-- TASK ITEM --
Begin at the line containing "R587 refuse. -/" in the entries below and end at the line containing "Use lowered. -/"; transcribe that range exactly and nothing outside it.

-- Dataset entries --
<<<<

-- ==== Sys2Proof/Machine/Objects.lean ====
section
/-! DEFINITION. The object table's commands (R330 to R341): descriptors, quotas, tier-1 pages, copies and replicas, alternates,
deletion, and stream plans (R355 to R357). -/

namespace Sys2Proof.Machine

/-! ### Descriptors (Table 8.2) -/

/-- The command data of a source, as bytes (R362). -/
def objBytes (p : Priv) : List Byte := (List.range 16).flatMap fun k => leBytes (tgetD p.objData (BitVec.ofNat 4 k) 0).toNat 4

/-- Command data registers written with bytes from register 0. -/
def putObjData (s : State) (w : Who) (bs : List Byte) : State :=
  modPriv s w fun p => { p with objData := (List.range (ceilDiv bs.length 4)).foldl (fun t k =>
    tset t (BitVec.ofNat 4 k) (BitVec.ofNat 32 (leAt bs (4 * k) 4))) p.objData }

/-- An object as CREATE finds it in the command data; fields that only the device sets are ignored (R333). -/
def descOf (d : List Byte) (t : TenantId) : Obj :=
  let b8 := byteAt d 8
  { tier := b8.extractLsb' 0 2, zskip := b8.getLsbD 2, prot := b8.getLsbD 3, isSealed := false, damaged := false,
    etype := (byteAt d 9).extractLsb' 0 2, t1 := .none, t0rep := false, sealing := false, cdense := false, tenant := t,
    stackMask := (byteAt d 12).extractLsb' 0 4, qmask := (byteAt d 12).extractLsb' 4 4, size := leAt d 16 5,
    rows := leAt d 24 5, rowBytes := leAt d 32 4, addr := bitsOf (leAt d 40 8) 0 58, alt := 0, deleted := false,
    runs := [], t0tiles := [], fillsT0 := false, fillGen := 0 }

/-- The 64 bytes of an object's descriptor. -/
def descBytes (oid : Oid) (o : Obj) : List Byte :=
  let t1 := match o.t1 with
    | .none => 0
    | .filling => 1
    | .valid => 2
  leBytes oid.toNat 8 ++
    [BitVec.ofNat 8 (o.tier.toNat + 4 * bit o.zskip + 8 * bit o.prot + 16 * bit o.isSealed + 32 * bit o.damaged)] ++
    [BitVec.ofNat 8 (o.etype.toNat + 4 * t1 + 16 * bit o.t0rep + 32 * bit o.sealing + 64 * bit o.cdense)] ++
    leBytes o.tenant.toNat 2 ++ [o.qmask ++ o.stackMask, 0, 0, 0] ++ leBytes o.size 8 ++ leBytes o.rows 8 ++
    leBytes o.rowBytes 8 ++ leBytes (if hasAddr o then o.addr else 0) 8 ++ leBytes o.alt.toNat 8 ++ List.replicate 8 0

/-- Reserved bits of a descriptor. -/
def descReserved (d : List Byte) : Bool :=
  zerosAt d 5 3 && bitsOf (leAt d 8 1) 6 2 == 0 && bitsOf (leAt d 9 1) 7 1 == 0 && bitsOf (leAt d 10 2) 12 4 == 0 && zerosAt d 13 3 &&
    zerosAt d 21 3 && zerosAt d 29 3 && zerosAt d 36 4 && bitsOf (leAt d 40 8) 58 6 == 0 && zerosAt d 53 3 && zerosAt d 56 8

/-- Elements of a dense interleaved row. -/
def rowElems (o : Obj) : Nat := if o.etype = 3 then o.rowBytes else o.rowBytes / (blockElemBytes o.etype.toNat + 1) * 32

/-- What R334 and R587 refuse. -/
def descBad (d : List Byte) (o : Obj) : Bool :=
  let block := blockElemBytes o.etype.toNat + 1
  !descReserved d || o.tier == 0 || (o.zskip && o.prot) || (o.tier == 2 && o.prot) ||
    (o.zskip && o.etype == 3) || o.size == 0 || o.rows == 0 || o.rowBytes == 0 ||
    (o.etype != 3 && o.rowBytes % block != 0) || (o.zskip && rowElems o % 256 != 0) || (!o.zskip && o.size != o.rows * o.rowBytes)

/-! ### Quotas (R340, R341) -/

/-- Use of a tenant in a tier. -/
def quotaUse (s : State) (t : TenantId) (tier : BitVec 2) : Nat := tgetD s.obj.quotaUse (t, tier) 0

/-- Whether `n` more units stay within a tenant's limit. -/
def quotaRoom (s : State) (t : TenantId) (tier : BitVec 2) (n : Nat) : Bool :=
  decide (quotaUse s t tier + n ≤ tgetD s.obj.quotaLim (t, tier) 0)

/-- Use raised. -/
def quotaAdd (s : State) (t : TenantId) (tier : BitVec 2) (n : Nat) : State :=
  { s with obj := { s.obj with quotaUse := tset s.obj.quotaUse (t, tier) (quotaUse s t tier + n) } }

/-- Use lowered. -/
def quotaSub (s : State) (t : TenantId) (tier : BitVec 2) (n : Nat) : State :=
  { s with obj := { s.obj with quotaUse := tset s.obj.quotaUse (t, tier) (quotaUse s t tier - n) } }

/-! ### Tier-1 pages (R330, R32, R35) -/

/-- Tier-1 pages of one stack: 101 GiB, and what the map leaves of its 24 GiB once L is known. -/
def stackPages (s : State) : Nat := (101 * 2 ^ 30 + if s.ftl.l = 0 then 0 else 24 * 2 ^ 30 - 3 * s.ftl.l) / 4096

>>>>

-- SOLUTION FOR THIS EXERCISE --
/-- What R334 and R587 refuse. -/
def descBad (d : List Byte) (o : Obj) : Bool :=
  let block := blockElemBytes o.etype.toNat + 1
  !descReserved d || o.tier == 0 || (o.zskip && o.prot) || (o.tier == 2 && o.prot) ||
    (o.zskip && o.etype == 3) || o.size == 0 || o.rows == 0 || o.rowBytes == 0 ||
    (o.etype != 3 && o.rowBytes % block != 0) || (o.zskip && rowElems o % 256 != 0) || (!o.zskip && o.size != o.rows * o.rowBytes)

/-! ### Quotas (R340, R341) -/

/-- Use of a tenant in a tier. -/
def quotaUse (s : State) (t : TenantId) (tier : BitVec 2) : Nat := tgetD s.obj.quotaUse (t, tier) 0

/-- Whether `n` more units stay within a tenant's limit. -/
def quotaRoom (s : State) (t : TenantId) (tier : BitVec 2) (n : Nat) : Bool :=
  decide (quotaUse s t tier + n ≤ tgetD s.obj.quotaLim (t, tier) 0)

/-- Use raised. -/
def quotaAdd (s : State) (t : TenantId) (tier : BitVec 2) (n : Nat) : State :=
  { s with obj := { s.obj with quotaUse := tset s.obj.quotaUse (t, tier) (quotaUse s t tier + n) } }

/-- Use lowered. -/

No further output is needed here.